From an Indian standpoint, this outreach must be viewed with deep skepticism. Jamaat’s ideological foundations have not been dismantled; they have merely been repackaged. Its grassroots base retains a strong anti-India sentiment, shaped by decades of nationalist and religious messaging. The party’s current pragmatism is contingent, not principled, and tied to immediate political rehabilitation rather than long-term strategic alignment.
Engagement with Jamaat thus presents India with a dilemma. Ignoring it entirely risks pushing the group toward more overtly adversarial postures and external patrons. Engaging it uncritically risks legitimizing forces that have historically undermined Bangladesh’s secular fabric and regional security.
The prudent path lies somewhere in between: signalling openness to dialogue while maintaining firm red lines on extremism, cross-border militancy, and constitutional order. Jamaat’s courtship of India should be read as evidence of India’s enduring leverage, not as proof of ideological convergence.
What India Must Prepare For
Predicting the precise outcome of Bangladesh’s election is a fool’s errand, but outlining its strategic implications is not. The trajectory points toward a fragmented political settlement, with no single force positioned to secure decisive control. Possible scenarios include a BNP-led coalition reliant on smaller partners, a bloc augmented by the renewed organizational reach of Jamaat-e-Islami, or an extended period of institutional impasse that de facto prolongs interim governance arrangements. None of these scenarios offers India the clarity it once enjoyed.
A coalition government dependent on Islamist support would constrain Dhaka’s foreign policy flexibility, even if its leadership adopts conciliatory tones toward New Delhi. Domestic pressures could easily override diplomatic assurances, particularly on issues like border management and minority rights. A prolonged stalemate, meanwhile, would invite external influence and internal radicalization, eroding the institutional cooperation India relies upon to secure its eastern flank.

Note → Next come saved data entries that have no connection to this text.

/-- The last answer the device gave at its boundary: what a read returned, a reply, a refusal to acknowledge. -/
inductive Answer where
  /-- Nothing answered yet, or the command has no answer. -/
  | none
  /-- A register read's value. -/
  | word (v : Nat)
  /-- Data read by a host from HBM. -/
  | data (bs : List Byte)
  /-- Poisoned data (R314). -/
  | poison
  /-- A write or command completed. -/
  | done
  /-- Not acknowledged on I3C (R555, R556). -/
  | nack
  /-- A commit of an HDM decoder failed (R312). -/
  | notCommitted
  /-- A frame or message discarded without a reply. -/
  | discarded
  /-- A reply of the service port (R473): type, status, session, the sequence number it echoes, payload and MAC; the MAC is
  empty where R474 sends none. -/
  | svcReply (type status session seq : Nat) (payload mac : List Byte)
  /-- An EVENT message that the device sends on the service port (R475): its SEQ, what it reports, and when that was. -/
  | svcEvent (seq : Nat) (kind : SvcEventKind) (time : Nat)
  /-- An answer to an ARP request or a neighbour solicitation: the MAC address; an echo reply (R472). -/
  | arp (mac : Nat)
  | echo (data : List Byte)
  /-- Bytes that an I3C command or private read returns, and an in-band interrupt with its data byte (R555–R557). -/
  | i3c (data : List Byte)
  | ibi (byte : Nat)
  /-- A mailbox command that succeeded, with its payload; and one that completed with Unsupported (R309). -/
  | mailbox (payload : List Byte)
  | unsupported
  /-- Event records of a head's log (R523): its overflow flag, the count of entries lost, and the records. -/
  | events (overflow : Bool) (lost : Nat) (records : List (List Byte))
  /-- A DOE discovery response: the protocol (0 Discovery, 1 CMA/SPDM, 2 table access) and the next index (R309). -/
  | doe (protocol next : Nat)
  /-- An entry of the CDAT (R309). -/
  | cdat (bytes : List Byte)
  /-- An SPDM response: code and body (R506). -/
  | spdm (code : Nat) (body : List Byte)
  deriving DecidableEq, Repr

/-- One entry of the error log (R519). -/
structure LogEntry where
  seq : Nat
  time : Nat
  sev : Nat
  host : Bool
  kind : Nat
  block : Nat
  source : Nat
  code : Nat
  rep : Nat
  object : Nat
  detail : Nat
  deriving DecidableEq, Repr

/-- A log page in NVM (R521). -/
structure LogPage where
  seq : Nat
  time : Nat
  boots : Nat
  entries : List LogEntry
  deriving DecidableEq, Repr

/-- One CXL event log of a head (R523): its entries, oldest first, and its overflow flag and count. -/
structure CxlEvents where
  entries : List LogEntry := []
  overflow : Bool := false
  lost : Nat := 0
  deriving DecidableEq, Repr

/-- The error log (R518–R524). -/
structure LogState where
  /-- Entries held and not yet in NVM, oldest first. -/
  held : List LogEntry := []
  /-- The NVM error-log area, oldest page first. -/
  pages : List LogPage := []
  pageSeq : Nat := 0
  /-- Event logs, keyed by 4 × head + log. -/
  cxl : Table CxlEvents := []
  deriving DecidableEq, Repr

/-- Ownership besides OWN_STAT, OWN_CFG and the OWN_CMD instances (R325–R327). -/
structure OwnState where
  /-- The tick E at which the owner's lease expires (R326). -/
  expiry : Nat := 0
  /-- The tick at which the open claim window expires. -/
  windowEnd : Nat := 0
  /-- Whether LEASE_LOW was raised for the present lease. -/
  lowDone : Bool := false
  /-- The tick of the CLAIM that made the owner, for a claim that reaches the supervisor in the same tick (R326). -/
  claimedAt : Option Nat := none
  deriving DecidableEq, Repr

/-- Why the module's converters are stopped (R356, R358, R377, R396, R549). -/
inductive OffCause where
  | cold | overvolt | brownout | shutdown | dieTrip | unmated | auxFault
  deriving DecidableEq, Repr

/-- A request for the admission of a cluster (R372). -/
structure AdmitReq where
  cluster : Nat
  time : Nat
  forced : Bool := false
  deriving DecidableEq, Repr

/-- Power delivery besides its registers (12). -/
structure PowerState where
  /-- Present while every converter is stopped. -/
  off : Option OffCause := none
  /-- VIN has qualified since the converters stopped (R376). -/
  qualified : Bool := false
  /-- Supplies in regulation (R376): at the supervisor's release, those of t2 to t4. -/
  up : List Supply := [.aux, .supervisor, .oscillator]
  /-- Rails that faulted in an earlier start, for the second fault of R375. -/
  auxFaulted : List AuxRail := []
  /-- Every auxiliary domain but the supervisor's is off after a repeated fault in SPRING (R375). -/
  auxStopped : Bool := false
  /-- Requests for admission that wait, oldest first (R372). -/
  waiting : List AdmitReq := []
  /-- Per field, the tick at which the last admission started. -/
  lastAdmit : Table (Option Nat) := []
  /-- Per cluster, the tick at which its soft-start ends. -/
  softEnd : Table Nat := []
  /-- Clusters whose rail ramps down for heat (R371, R395). -/
  ramping : List Nat := []
  /-- Per cluster, the tick at which a second failed phase darkened it, for a short in the same µs (R378). -/
  phaseDark : Table (Option Nat) := []
  /-- Sites whose power switch is closed (R26). -/
  siteOn : List Nat := []
  /-- The module is mated: INPUT_EN is closed (R549). -/
  mated : Bool := true
  /-- THERMTRIP# is asserted (R553). -/
  thermtrip : Bool := false
  /-- The input supervisor's latch of a die trip: sensor and temperature in °C (R396). -/
  tripLatch : Option (Nat × Nat) := none
  /-- What stopped the converters last, as the input supervisor latches it. -/
  latch : Option OffCause := none
  deriving DecidableEq, Repr

/-- The issue-rate controller besides its registers (13). -/
structure ControlState where
  /-- L_field, per field; 64 unless listed. -/
  lField : Table Nat := []
  /-- L_ilim, per cluster; 64 unless listed. -/
  lIlim : Table Nat := []
  /-- L_ramp, per cluster; 1 unless listed. -/
  lRamp : Table Nat := []
  /-- Activity a(g) of the last sample. -/
  act : Table Nat := []
  /-- Step cost K(g) in mW; 500 unless listed (R387). -/
  cost : Table Nat := []
  /-- Measured power of the last sample with a(g) = 0, in mW. -/
  idle : Table (Option Nat) := []
  /-- floor(g) of the last sample (R388). -/
  floor : Table Nat := []
  /-- The limit m(g) computed last, which applies from the next frame; 64 unless listed. -/
  m : Table Nat := []
  /-- Where the next round robin of falls and of rises starts. -/
  turn : Nat := 0
  /-- Input powers of the last samples in W, newest first, up to 10,000 (R391). -/
  samples : List Nat := []
  /-- Samples of the current millisecond and the sum of their powers. -/
  msCount : Nat := 0
  msSum : Nat := 0
  /-- Means of whole milliseconds in W, newest first, up to 999. -/
  millis : List Nat := []
  /-- Samples for which the target has been less than 100 W above the input power, and 300 W or more above it. -/
  nearFor : Nat := 0
  farFor : Nat := 0
  /-- The tick since which no cause of AUTUMN has held. -/
  autumnClear : Option Nat := none
  /-- The tick since which no cause of WINTER has held. -/
  winterClear : Option Nat := none
  /-- Starved samples and filler frames not yet counted (R406). -/
  starvedPart : Nat := 0
  fillPart : Nat := 0
  /-- What the last sample has left of its budgets for falls and for rises, in mW (R388, R419). -/
  fallLeft : Nat := 50000
  riseLeft : Nat := 50000
  /-- L_therm as applied by the slope control; 64 unless listed. -/
  appTherm : Table Nat := []
  /-- Temperatures of the sample before the last, as `lastTemp`. -/
  prevTemp : Table (Option Int) := []
  /-- Last temperatures in tenths of °C, by sensor index (R396). -/
  lastTemp : Table (Option Int) := []
  /-- Ticks of the switch-offs for heat of each cluster within 24 h (R395). -/
  heat : Table (List Nat) := []
  /-- The map in force before the last switch-off for heat, for a short trip in the same sample (R401). -/
  heatWas : List (Nat × Byte) := []
  /-- Per cluster, the tick since which it reads 85 °C or below. -/
  coolSince : Table (Option Nat) := []
  /-- Armed for a thermal cycle: below 40 °C since the last counted one (R527). -/
  cycleArmed : Bool := true
  /-- Coolant timers: the ticks since which each condition of R397 has held. -/
  over45 : Option Nat := none
  over50 : Option Nat := none
  under45 : Option Nat := none
  lowFlow : Option Nat := none
  okFlow : Option Nat := none
  /-- Coolant conditions in force: derating for the inlet, for the flow, and inlet below 30 °C. -/
  inletDerate : Bool := false
  flowDerate : Bool := false
  inletCold : Bool := false
  /-- Flow estimates of the last 10 s, newest first, in 0.1 L/min. -/
  flows : List Nat := []
  /-- Step 1 of the exit from WINTER has begun (R400). -/
  exiting : Bool := false
  /-- WINTER has been requested and waits for the running batch, since this tick (R399). -/
  winterDue : Option Nat := none
  deriving DecidableEq, Repr

/-- A change of TCLK divider or of CCLK that awaits T_s (R417, R419). -/
structure ClockStep where
  toDiv : Nat
  /-- A step down caused by margin, skew or the owner (true), or a step up. -/
  down : Bool
  /-- The tick of T_s once it is chosen. -/
  ts : Option Nat := none
  /-- The cap on M_W until T_s (R419). -/
  cap : Nat := 64
  /-- It took the place of a step up: the voltage codes stay until T_s (R420). -/
  held : Bool := false
  deriving DecidableEq, Repr

/-- Clocks and device time besides their registers (14). -/
structure ClockState where
  /-- Fields whose PLL is locked (R409). -/
  locked : List Nat := []
  /-- Per field, the tick at which its PLL lost lock. -/
  lostAt : Table (Option Nat) := []
  /-- No CREF edge is seen (R409). -/
  crefLost : Bool := false
  /-- Phase interpolators of the fields, in steps (R410). -/
  interp : Table Int := []
  /-- Consecutive readings over budget, per crossing (R412). -/
  overFor : Table Nat := []
  step : Option ClockStep := none
  /-- The divider that margin responses ask for at most: the steps taken down under R415. -/
  floorDiv : Nat := 8
  /-- The tick of the last step down caused by margin (R416). -/
  lastDown : Nat := 0
  /-- Per cluster: the response its last report met (0 none, 1 WARN, 2 CRIT), and ticks of its last ADJ changes. -/
  lastMet : Table Nat := []
  lastRaise : Table (Option Nat) := []
  lastLower : Table (Option Nat) := []
  /-- Per cluster: the tick since which its margin is at or above RELAX_PS. -/
  relaxSince : Table (Option Nat) := []
  /-- Per cluster: ticks of the step downs it caused within 24 h. -/
  caused : Table (List Nat) := []
  /-- Per cluster: TRIM raised by R416 until the next device reset. -/
  raised : List Nat := []
  /-- Per cluster: the tick of the last change of VSET (R414). -/
  lastVset : Table (Option Nat) := []
  /-- The count of each field less the reference count (R421), and the error that is left for it to slew away (R422). -/
  offset : Table Int := []
  slew : Table Int := []
  /-- Fields whose DEVTIME count is loaded (R421). -/
  synced : List Nat := []
  deriving DecidableEq, Repr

The greatest risk for India is not an unfriendly Bangladesh, but an unstable one. Strategic uncertainty in Dhaka complicates everything from counter-insurgency coordination to regional connectivity projects linking India’s northeast to Southeast Asia. It also weakens India’s broader argument that it can offer reliable, non-coercive leadership in South Asia.
The national elections, then, should serve as a wake-up call for Indian diplomacy. The era of over-reliance on individual leaders is over. New Delhi would have to invest in broader political engagement, cultivate institutional relationships beyond ruling parties, and articulate its red lines with greater clarity.
Bangladesh will remain a vital neighbour regardless of who governs it, but the nature of that relationship will depend on whether pragmatism or ideological opportunism prevails after the ballots are counted. For India, preparedness — not preference — will determine whether this turbulent moment becomes a strategic setback or a recalibrated beginning.